Se sentó en la butaca, pero al borde del asiento, a la defensiva, como dispuesta a lanzarse al teléfono en cualquier momento.
—¿Cómo se enteró la policía de que iba a haber jaleo?
—No sé, Wladis ya la había llamado.
—¿Antes de que llegaran el chico y la chica? —le pregunté.
—Sí.
—Pero ¿cómo sabía él que iban a venir?
—No tengo ni idea. A lo mejor los oyó. Fue hace mucho tiempo.
—¿No lo recuerda?
—No. No me acuerdo.
—Dos judíos entran por la ventana, la atan en la cocina, ¿y no se acuerda de cómo sabía su hermano que iban a venir?
—No.
—¿No sería porque usted y él les habían sacado dinero asegurándoles que podían salvar a unos familiares suyos?
Se puso muy tiesa.
—¿Por qué me hace esas preguntas?
—Porque quiero saber lo que pasó.
—¿Por qué tendría que hablar de eso con usted?
Lo pensé.
—Porque usted y yo somos las dos únicas personas en el mundo a quienes les importa, y no tiene usted aspecto de que vaya a vivir mucho tiempo.
Dijo algo parecido a «Por qué no se muerde la lengua».
—Sólo dígame lo que ocurrió. Por favor.
Iba perdiendo la palidez y poniéndose colorada.
—Sacamos dinero a la esperanza de los judíos. Dios sabe que se lo podían permitir.
—¿Salvaron a alguno?
—Era imposible salvar judíos durante la guerra. Aunque se quisiera.
—Y si se les acercaban demasiado, hacían que los mataran.
Apartó la cabeza.
—Márchese ya —me ordenó.
—¿Por qué los odiaba tanto? —quise saber.
—Dominaban todo el país —contestó—. Igual que ahora controlan Estados Unidos. Salga de mi casa.
—Lo haré. Si me dice cómo se llamaban aquellos judíos.
—¡No tengo la menor idea! —exclamó—. ¡Váyase!
Me puse en pie. Comprendí que jamás podía estar más seguro que ahora.
Me dirigí a la puerta. Al abrirla entró un viento helador.

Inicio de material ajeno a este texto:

/-- Offset of the entry that indices i, j, k name. -/
def dimsOff : List (Nat × Nat) → List Nat → Nat
  | (_, st) :: ds, i :: is => i * st + dimsOff ds is
  | _, _ => 0

/-- The offset of a register in the management space. -/
def RegAt.off (a : RegAt) : Nat :=
  a.reg.desc.blk.base a.inst + a.reg.desc.base + dimsOff a.reg.desc.dims [a.i, a.j, a.k]

end Sys2Proof.Machine
end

—Un momento —dijo—. Dígame otra vez el nombre de sus abuelos.
Me volví hacia ella.
—Me parece que no se lo voy a decir. Simplemente me pregunto por qué la dejaron con vida.
Se me quedó mirando.
—Yo siempre me lo he preguntado —respondió.
Al marcharme, cerré la puerta de golpe.
Para que conste, lo que decidí fue lo siguiente:
Nada de objetivos femeninos (lo que era lógico), pero tampoco víctimas cuyos crímenes se remontaran exclusivamente al pasado. Sólo casos de amenaza inminente. No había modo de saber por qué mis abuelos dejaron con vida a Blancha Przedmieście, pero se trataba de una mujer, y matar a su hermano quizá fuese suficiente para dar por terminada la operación. Así que ahí lo tienen.
Entretanto, cuando David Locano quisiera que me ventilara a algún asesino cuya muerte fuese un alivio para el mundo, yo comprobaría su información y luego decidiría —aunque obligadamente— si emprender su búsqueda para matarlo.
Ni una sola vez pensé que, de haber aprobado esa línea de actuación, mis abuelos quizá me hubieran soltado menos sermones sobre la paz y la tolerancia y me habrían contado más detalles sobre su misión de asesinar a Budek. No me hacía falta considerar tales cuestiones. El destino mismo me había dictado lo que debía hacer.
Ah, la juventud. Es como heroína fumada en vez de esnifada. Evaporada tan deprisa que resulta increíble que hayas tenido que pagarla.